There are five types of bankruptcy, but only two that are commonly used by individuals.
- Chapter 7: This is one of the most common types of bankruptcy, and generally the preferable one for individuals. Often referred to as a “fresh start” or “clean slate” bankruptcy, when an individual qualifies for a Chapter 7 bankruptcy, they will not be required to repay certain debts and may be able to retain valuable pieces of property such as a car or home. Other exempt items may vary from state to state.
- Chapter 13: Rather than forgiving debt a la Chapter 7 bankruptcy, a Chapter 13 bankruptcy allows individuals with consistent income to develop a repayment plan for all or part of their debts. Someone who has already filed a Chapter 7 bankruptcy may be eligible to file a Chapter 13 bankruptcy if it becomes necessary.
- Chapter 11: This is a bankruptcy often utilized by a corporation or partnership to begin paying back debt over time. It is similar to a Chapter 13 bankruptcy, but is intended for businesses rather than individuals.
- Chapter 12: This a bankruptcy type utilized by family farmers and family fishermen with consistent annual income. It is similar to a Chapter 13 and Chapter 11 bankruptcy in that it involves a proposed repayment plan to occur to creditors over a period of time.
- Chapter 15: This is a unique kind of bankruptcy, which may be relevant when someone’s debts involve or occurred in more than one country. In this case it may be possible that if an individual’s assets in the United States qualify, the creditor may choose to commence a Chapter 7 or Chapter 11 bankruptcy.
With any kind of bankruptcy, it is likely that your credit score will be affected for a set number of years after the bankruptcy. After that time passes, the bankruptcy should fall off your credit report but can be challenging in the meantime.
In order to determine if you should consider filing for bankruptcy, ask the following questions:
- Is it likely that you will be able to pay off your debt within the next five years?
- Have you filed for bankruptcy before?
- Has it been less than eight years since you last received a debt discharge as a result of filing for bankruptcy?
- Have you completed a pre-bankruptcy credit counseling course?
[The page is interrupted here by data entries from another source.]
-- ==== Sys2Proof/Machine/StackRelative.lean ====
section
/-! DEFINITION. Stack-relative loads, arithmetic and stores (45_stack_relative.md): LoadS StoreS AddS SubS MulS DivS IncrS
IdivS StoreSB. Each reaches S at `sp − offset`, inside the live window (R46), and leaves the stack pointer alone. -/

namespace Sys2Proof.Machine

/-- Read S[sp − x], combine it with the accumulator, write the accumulator, advance. -/
def accFromCell (f : Word → Word → Word) (x : BitVec 56) (s : State) : Answer :=
  orRaise s (s.readCell (stackIndex s x.toInt)) fun v => advance (s.setAcc (f s.acc v))

/-- LoadS (R180). -/
def execLoadS (x : BitVec 56) (s : State) : Answer :=
  accFromCell (fun _ v => v) x s

/-- StoreS (R181). -/
def execStoreS (x : BitVec 56) (s : State) : Answer :=
  orRaise s (s.writeCell (stackIndex s x.toInt) s.acc) advance

/-- AddS (R182). -/
def execAddS (x : BitVec 56) (s : State) : Answer :=
  accFromCell aluAdd x s

/-- SubS (R183): the accumulator is the minuend. -/
def execSubS (x : BitVec 56) (s : State) : Answer :=
  accFromCell aluSub x s

/-- MulS (R184). -/
def execMulS (x : BitVec 56) (s : State) : Answer :=
  accFromCell aluMul x s

/-- DivS (R185): the stack faults come before the division's. -/
def execDivS (x : BitVec 56) (s : State) : Answer :=
  orRaise s (s.readCell (stackIndex s x.toInt)) fun d =>
    orRaise s (aluDiv divOverflow s.acc d) fun q => advance (s.setAcc q)

/-- Increment a cell in place, the accumulator taking the sum too if `mirrors` (R186). -/
def incrCell (mirrors : Bool) (delta : BitVec 8) (off : BitVec 48) (s : State) : Answer :=
  orRaise s (s.readCell (stackIndex s off.toInt)) fun v =>
    orRaise s (s.writeCell (stackIndex s off.toInt) (aluAdd v (deltaWord delta))) fun t =>
      advance (if mirrors then t.setAcc (aluAdd v (deltaWord delta)) else t)

/-- IncrS (R186). -/
def execIncrS (delta : BitVec 8) (off : BitVec 48) (s : State) : Answer :=
  incrCell incrsMirrorsAcc delta off s

/-- IdivS (R187): the cell is the dividend and takes the quotient; the accumulator is the divisor and takes the
remainder. -/
def execIdivS (x : BitVec 56) (s : State) : Answer :=
  orRaise s (s.readCell (stackIndex s x.toInt)) fun cur =>
    orRaise s (aluDiv divOverflow cur s.acc) fun q =>
      orRaise s (aluMod divOverflow cur s.acc) fun r =>
        orRaise s (s.writeCell (stackIndex s x.toInt) q) fun t => advance (t.setAcc r)

/-- The byte offset of StoreSB is not negative (R188; D23). -/
def checkByteOffset (bo : Int) : Checked Unit :=
  if bo < 0 then .error (.stackFault .negbyteoffset bo) else .ok ()

/-- The cell StoreSB stores into: `sp − (base − (bo div 8))` (R188; D4). -/
def byteTarget (s : State) (base : BitVec 48) (bo : Int) : Int :=
  stackIndex s (base.toInt - bo / 8)

/-- StoreSB (R188): byte `bo mod 8` of the target cell takes the accumulator's low byte. -/
def execStoreSB (slot : BitVec 8) (base : BitVec 48) (s : State) : Answer :=
  orRaise s (s.readCell (stackIndex s slot.toNat)) fun offset =>
    orRaise s (checkByteOffset offset.toInt) fun _ =>
      orRaise s (s.readCell (byteTarget s base offset.toInt)) fun old =>
        orRaise s
          (s.writeCell (byteTarget s base offset.toInt) (setByte old (offset.toInt % 8).toNat (byteOf s.acc 0))) advance

end Sys2Proof.Machine
end

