-- ==== Sys2Proof/Certificates/Slice0/Obligations.lean ====
section
/-! DEFINITION. The statements for the provers. A docstring that names a decision D<n> of spec/92_eei_decisions.md says that
this clause is the spec's own choice and not the source's; one that names a log entry says that it is the model's. -/

open Sys2Proof Sys2Proof.Machine

/-! ## Encoding (30_encoding.md) -/

/-- R61: every word has its opcode in bits 7:0 and its operand, the sign extension of bits 63:8, in [−2^55, 2^55 − 1]; the
two together are the word. -/
def Obligations.DecodeSplitsEveryWord : Prop :=
  ∀ w : Word,
    (decodeOpcode w).toNat = w.toNat % 2 ^ 8 ∧
    decodeOperand w = (w.extractLsb' 8 56).signExtend 64 ∧
    w.toInt = (decodeOperand w).toInt * 2 ^ 8 + (decodeOpcode w).toNat ∧
    -2 ^ 55 ≤ (decodeOperand w).toInt ∧ (decodeOperand w).toInt < 2 ^ 55

/-- R62: an operand in [−2^55, 2^55 − 1] has the encoding operand ++ opcode, from which both come back; an operand outside
has none. -/
def Obligations.EncodeWordRoundTrip : Prop :=
  ∀ (op : BitVec 8) (x : Int),
    (-2 ^ 55 ≤ x → x < 2 ^ 55 → ∃ w, encodeWord op x = some w ∧ w = (word x <<< 8) ||| op.setWidth 64 ∧
      w = (word x).setWidth 56 ++ op ∧ decodeOpcode w = op ∧ (decodeOperand w).toInt = x) ∧
    (x < -2 ^ 55 ∨ 2 ^ 55 ≤ x → encodeWord op x = none)

/-- Every well-formed instruction comes back from its word, and from its bytes with what follows them left over. The opcode
numbers and packed layouts are D1 to D4. -/
def Obligations.DecodeOfEncodeIsTheInstruction : Prop :=
  ∀ (i : Instr) (rest : List Byte), WellFormed i = true →
    decode (encode i) = .ok i ∧ decodeBytes (encodeBytes i ++ rest) = .ok (i, rest)

/-- A word that decodes is the encoding of the instruction it decodes to, which is well formed: no bit of a word is
ignored. D1 to D4. -/
def Obligations.EncodeOfDecodeIsTheWord : Prop :=
  ∀ (w : Word) (i : Instr), decode w = .ok i → encode i = w ∧ WellFormed i = true

/-- The decoder refuses a word, by its opcode, exactly when the opcode is 0 or 35 to 255. D1, D34. -/
def Obligations.DecodeRefusesExactlyTheUnassigned : Prop :=
  ∀ w : Word,
    (decode w = .error ⟨decodeOpcode w⟩ ↔ (decodeOpcode w).toNat = 0 ∨ 35 ≤ (decodeOpcode w).toNat) ∧
    ((∃ i, decode w = .ok i) ↔ 1 ≤ (decodeOpcode w).toNat ∧ (decodeOpcode w).toNat ≤ 34)

/-- The encoding examples of R76, and the two extreme operands of R77, decode to the instruction they stand for. D1 to D4. -/
def Obligations.ExampleWordsDecode : Prop :=
  decode 0x0000000000000501 = .ok (.loadI 5) ∧ decode 0x0000000000000302 = .ok (.addI 3) ∧
  decode 0xFFFFFFFFFFFFFC09 = .ok (.jnz (-4)) ∧ decode 0x000000000005FF13 = .ok (.incrR (-1) 5) ∧
  decode 0x0000000000010020 = .ok (.storeSB 0 1) ∧ decode 0x0000000000080121 = .ok (.sysExit 8) ∧
  decode 0x0000000000010322 = .ok (.sysSWrite 1) ∧
  decode 0x7FFFFFFFFFFFFF01 = .ok (.loadI 0x7FFFFFFFFFFFFF) ∧ decode 0x8000000000000000 = .error ⟨0⟩

/-! ## Reset, boot image and the step (10_state.md, 40_dispatch.md, 70_reset_and_hazards.md) -/

/-- The state after reset: acc 0 (D7), pc 0 (D6), sp −1, no stack cell written (D8), running, an empty log (D29). That no
image is loaded (N = 0) is log entry 5. -/
def Obligations.ResetState : Prop :=
  State.reset.acc = 0 ∧ State.reset.pc = 0 ∧ State.reset.sp = -1 ∧ (∀ i, State.reset.cell? i = none) ∧
  State.reset.status = .running ∧ State.reset.log = [] ∧ State.reset.progLen = 0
- Do you fail the means test?
If your answer to one or more of the above questions is no, it might be time to consider filing for bankruptcy. Bankruptcy attorneys are well-versed in the different kinds of bankruptcies and their exemptions in various states, so it may help to reach out to an attorney in your area. Despite the stress presented by bankruptcy, it can offer many families and businesses a second chance at a debt-free future.